A word-for-word transcript of the closing lines is required: from the one with "if !(s.part p).opened then s" through the final line of the data.

** Opening EXERCISE DATA block **

/-- A pre-empted task whose slot has been unmapped resumes ahead of every candidate (R431); true when one has. -/
def State.resumeOrphan (s : State) (l : List Saved) : State × Bool :=
  match l with
  | [] => (s, false)
  | v :: r =>
    let x := s.tryResume (s.resumeGroup v)
    if x.2 then x else s.resumeOrphan r

/-- One partition in one scheduling step (R154, R155, R246, R440). -/
def State.stepPart (s : State) (p : Nat) : State :=
  if !(s.part p).opened then s
  else
    let s := (s.preempted p).foldl (fun s v => s.readContainer v) s
    let o := s.resumeOrphan ((s.preempted p).filter (fun v => !s.hasSlot v))
    let s := o.1
    if o.2 then s
    else
      let mine := (s.slots.filter (fun k => decide (k.2.part = p))).map (·.1)
      let s := mine.foldl (fun s n => s.lookHead n) s
      let cand := mine.filter (fun n => match tfind s.slots n with
        | some k => s.isCandidate n k
        | none => false)
      let s := s.preemptStep p
      if cand.isEmpty then s else s.serveOne p cand

/-- A scheduling step of the package (R154). -/
def State.schedule (s : State) : State := (s.parts.map (·.1)).foldl (fun s p => s.stepPart p) s

end Sys2Proof.Machine
end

** Closing EXERCISE DATA block **

OUTPUT OF THE TASK:
  if !(s.part p).opened then s
  else
    let s := (s.preempted p).foldl (fun s v => s.readContainer v) s
    let o := s.resumeOrphan ((s.preempted p).filter (fun v => !s.hasSlot v))
    let s := o.1
    if o.2 then s
    else
      let mine := (s.slots.filter (fun k => decide (k.2.part = p))).map (·.1)
      let s := mine.foldl (fun s n => s.lookHead n) s
      let cand := mine.filter (fun n => match tfind s.slots n with
        | some k => s.isCandidate n k
        | none => false)
      let s := s.preemptStep p
      if cand.isEmpty then s else s.serveOne p cand

/-- A scheduling step of the package (R154). -/
def State.schedule (s : State) : State := (s.parts.map (·.1)).foldl (fun s p => s.stepPart p) s

end Sys2Proof.Machine
end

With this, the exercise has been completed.